The Darkness In You: non sono venuti anche a voi in mente gli Opeth dell’ultimo periodo? Diciamo da “Watershed” in poi. Interessanti poi gli inserti vocali ben amalgamati con tastiere e chitarre che sembrano oscillare sempre tra bene e male.

We Can Make It Work: cambio di registro, quasi più “pop” e di vago stampo Beatles, quasi fatto per dare un po’ di tregua all’ascoltatore. Ovviamente nel senso più buono del termine.

Peacock On Parade: eccetto tre linee in croce di testo, qui arriva finalmente il brano strumentale che tutti volevano sentire e che mostrasse le doti tecniche della band. Eccovi accontentati perciò alzate il volume dello stereo e dell’immaginario mitologico e metafisico.

Revolution: in questo brano, invece, possiamo notare come le ispirazioni di origine britannica, come Yes, Genesis, Camel e compagnia bella, abbiano giocato un ruolo fondamentale per l’ispirazione della band svedese. Eh sì, fa sempre piacere sentire come siano ancora presenti a tale livello nelle coscienze e negli strumenti dei musicisti.

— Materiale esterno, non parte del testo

theorem execCutWindowEnd_kept {x0 x1 x2 x3 s4} (h4 : Kept q s4) : KeptOut q (execCutWindowEnd x0 x1 x2 x3 s4) := by
  unfold execCutWindowEnd
  try dsimp only
  repeat' (first | (with_reducible first | assumption | apply kept_all) | (simp only [kept_mk]) | (with_reducible first | apply kept_ite | apply kept_ite2 | apply keptOut_next | apply keptOut_ite | apply State.upTo_kept | apply whenever_kept | apply setSource_kept) | split | (dsimp only))

theorem execDieThermalEvent_kept {x0 x1 x2 s3} (h3 : Kept q s3) : KeptOut q (execDieThermalEvent x0 x1 x2 s3) := by
  unfold execDieThermalEvent
  try dsimp only
  repeat' (first | (with_reducible first | assumption | apply keptOut_next | apply State.upTo_kept | apply whenever_kept | apply setSource_kept))

theorem execVinWindowReturn_kept {x0 x1 s2} (h2 : Kept q s2) : KeptOut q (execVinWindowReturn x0 x1 s2) := by
  unfold execVinWindowReturn
  try dsimp only
  repeat' (first | (with_reducible first | assumption | apply kept_all) | (simp only [kept_mk]) | (with_reducible first | apply keptOut_next | apply State.upTo_kept | apply whenever_kept | apply setSource_kept))

theorem decideWake_kept {x0 s1} (h1 : Kept q s1) : Kept q (decideWake x0 s1) := by
  unfold decideWake
  try dsimp only
  repeat' (first | (with_reducible first | assumption | apply kept_all) | (simp only [kept_mk]) | (with_reducible first | apply kept_ite | apply kept_ite2 | apply State.fset_kept | apply pulse_kept) | split | (dsimp only))

theorem execWakeDecisionCold_kept {x0 x1 x2 s3} (h3 : Kept q s3) : KeptOut q (execWakeDecisionCold x0 x1 x2 s3) := by
  unfold execWakeDecisionCold
  try dsimp only
  repeat' (first | (with_reducible first | assumption | apply keptOut_next | apply State.upTo_kept | apply whenever_kept | apply decideWake_kept))

theorem execTargetPortsOnly_kept {x0 x1 s2} (h2 : Kept q s2) : KeptOut q (execTargetPortsOnly x0 x1 s2) := by
  unfold execTargetPortsOnly
  try dsimp only
  repeat' (first | (with_reducible first | assumption | apply keptOut_next | apply writeTarget_kept | apply State.upTo_kept))

theorem execWakeComparatorTrip_kept {x0 x1 x2 x3 s4} (h4 : Kept q s4) : KeptOut q (execWakeComparatorTrip x0 x1 x2 x3 s4) := by
  unfold execWakeComparatorTrip
  try dsimp only
  repeat' (first | (with_reducible first | assumption | apply kept_all) | (simp only [kept_mk]) | (with_reducible first | apply kept_ite | apply kept_ite2 | apply keptOut_next | apply keptOut_ite | apply State.upTo_kept | apply decideWake_kept | apply whenever_kept) | split | (dsimp only) | (with_reducible first | refine kept_snd (by with_reducible assumption) ?_ | refine kept_some (by with_reducible assumption) ?_))

theorem execPoreset_kept {x0 x1 s2} (h2 : Kept q s2) : KeptOut q (execPoreset x0 x1 s2) := by
  unfold execPoreset
  try dsimp only
  repeat' (first | (with_reducible first | assumption | apply kept_all) | (simp only [kept_mk]) | (with_reducible first | apply keptOut_next | apply State.upTo_kept | apply fullReset_kept | apply whenever_kept))

theorem execClkAoHandover_kept {x0 x1 s2} (h2 : Kept q s2) : KeptOut q (execClkAoHandover x0 x1 s2) := by
  unfold execClkAoHandover
  try dsimp only
  repeat' (first | (with_reducible first | assumption | apply kept_all) | (simp only [kept_mk]) | (with_reducible first | apply keptOut_next | apply State.upTo_kept | apply whenever_kept | apply setSource_kept | apply State.fset_kept))

theorem execActiveEntryRetry_kept {x0 s1} (h1 : Kept q s1) : KeptOut q (execActiveEntryRetry x0 s1) := by
  unfold execActiveEntryRetry
  try dsimp only
  repeat' (first | (with_reducible first | assumption | apply keptOut_next | apply State.upTo_kept | apply whenever_kept | apply attemptActive_kept))

theorem execSelfRefreshRateChange_kept {x0 x1 x2 s3} (h3 : Kept q s3) : KeptOut q (execSelfRefreshRateChange x0 x1 x2 s3) := by
  unfold execSelfRefreshRateChange
  try dsimp only
  repeat' (first | (with_reducible first | assumption | apply kept_all) | (simp only [kept_mk]) | (with_reducible first | apply keptOut_next | apply State.upTo_kept | apply whenever_kept))

theorem execBrownoutBus_kept {x0 x1 x2 s3} (h3 : Kept q s3) : KeptOut q (execBrownoutBus x0 x1 x2 s3) := by
  unfold execBrownoutBus
  try dsimp only
  repeat' (first | (with_reducible first | assumption | apply keptOut_next | apply State.upTo_kept | apply whenever_kept | apply fullReset_kept))

theorem execVinLow_kept {x0 x1 x2 s3} (h3 : Kept q s3) : KeptOut q (execVinLow x0 x1 x2 s3) := by
  unfold execVinLow
  try dsimp only
  repeat' (first | (with_reducible first | assumption | apply kept_all) | (simp only [kept_mk]) | (with_reducible first | apply keptOut_next | apply State.upTo_kept | apply whenever_kept | apply setSource_kept))

theorem execRefclkLossReset_kept {x0 s1} (h1 : Kept q s1) : KeptOut q (execRefclkLossReset x0 s1) := by
  unfold execRefclkLossReset
  try dsimp only
  repeat' (first | (with_reducible first | assumption | apply keptOut_next | apply State.upTo_kept | apply whenever_kept | apply fullReset_kept) | split | (dsimp only) | (with_reducible first | refine kept_snd (by with_reducible assumption) ?_ | refine kept_some (by with_reducible assumption) ?_))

Time The Great Healer: grande senso comune dotato di altrettanta grande verità con un registro, però, quasi più “allegro” e con delle sorte di piccole “marcette” al suo interno. Quasi a voler scandire i diversi anni che una persona vive. Il tutto mentre uno stuolo di suoni elettronici e robotici ci ricordano la benedizione – maledizione della tecnologia.

Letter: cosa fare quando le cose non vanno per il verso giusto? Prendere in mano una penna e lasciare che sia questa a sputare quello che abbiamo dentro su un foglio. Che dire, funziona!

Evolution: ed è festa per gli amanti del prog in ascolto con il secondo brano strumentale. Inaspettato forse, ma assolutamente irresistibile ed interessante per chi volesse improvvisarci sopra in qualunque maniera possibile.

Silent Ways: atmosfere “classicheggianti” e “barocchiane” accolgono l’ascoltatore come un valletto a teatro mentre la chitarra acustica ed i cori si prendono un pochino più di spazio rispetto a distorsioni ed assoli infiniti.

Moth: brano quasi più “sussurrato” e poetico. Date voi la vostra interpretazione a questa falena progressiva.

The Big Funk: quasi come un William Blake dietro alle tastiere o con alla tracolla una sei corde elettrica, in questo brano si esalta la liberazione della mente. Anni Sessanta e Settanta a piene mani insomma!

Open Your Heart: quasi un proseguimento della traccia precedente, ma con una svolta più “romantica” a modo suo.

Shrine: terzo ed ultimo brano strumentale, il più breve con il suo minuto e qualcosina, dettato dai tasti bianchi e neri che fa da introduzione al successivo, e finale, brano.

Funeral Pyres: facendo i giusti scongiuri, visto il titolo, possiamo dire che questo è il brano conclusivo più selvaggio, corale e riassuntivo di questo intero album. Consigliato soprattutto a chi non ha dimestichezza con il genere ed i suoi stilemi classici.

In conclusione che cosa possiamo dire di By Royal Decree? Alzarsi in piedi come a teatro o al cinema e battere le mani perché, questo “By Royal Decree”, ha saputo far vedere tutti i lati della band senza eccedere troppo nella nostalgia e nell’autocompiacimento. Certo, ogni tanto si potrebbe avvertire quel senso di “già sentito” e per un neofita diciotto canzoni sono un po’ tante, ma se sapete ritagliarvi il giusto momento per ascoltarlo, allora, non ve ne pentirete affatto!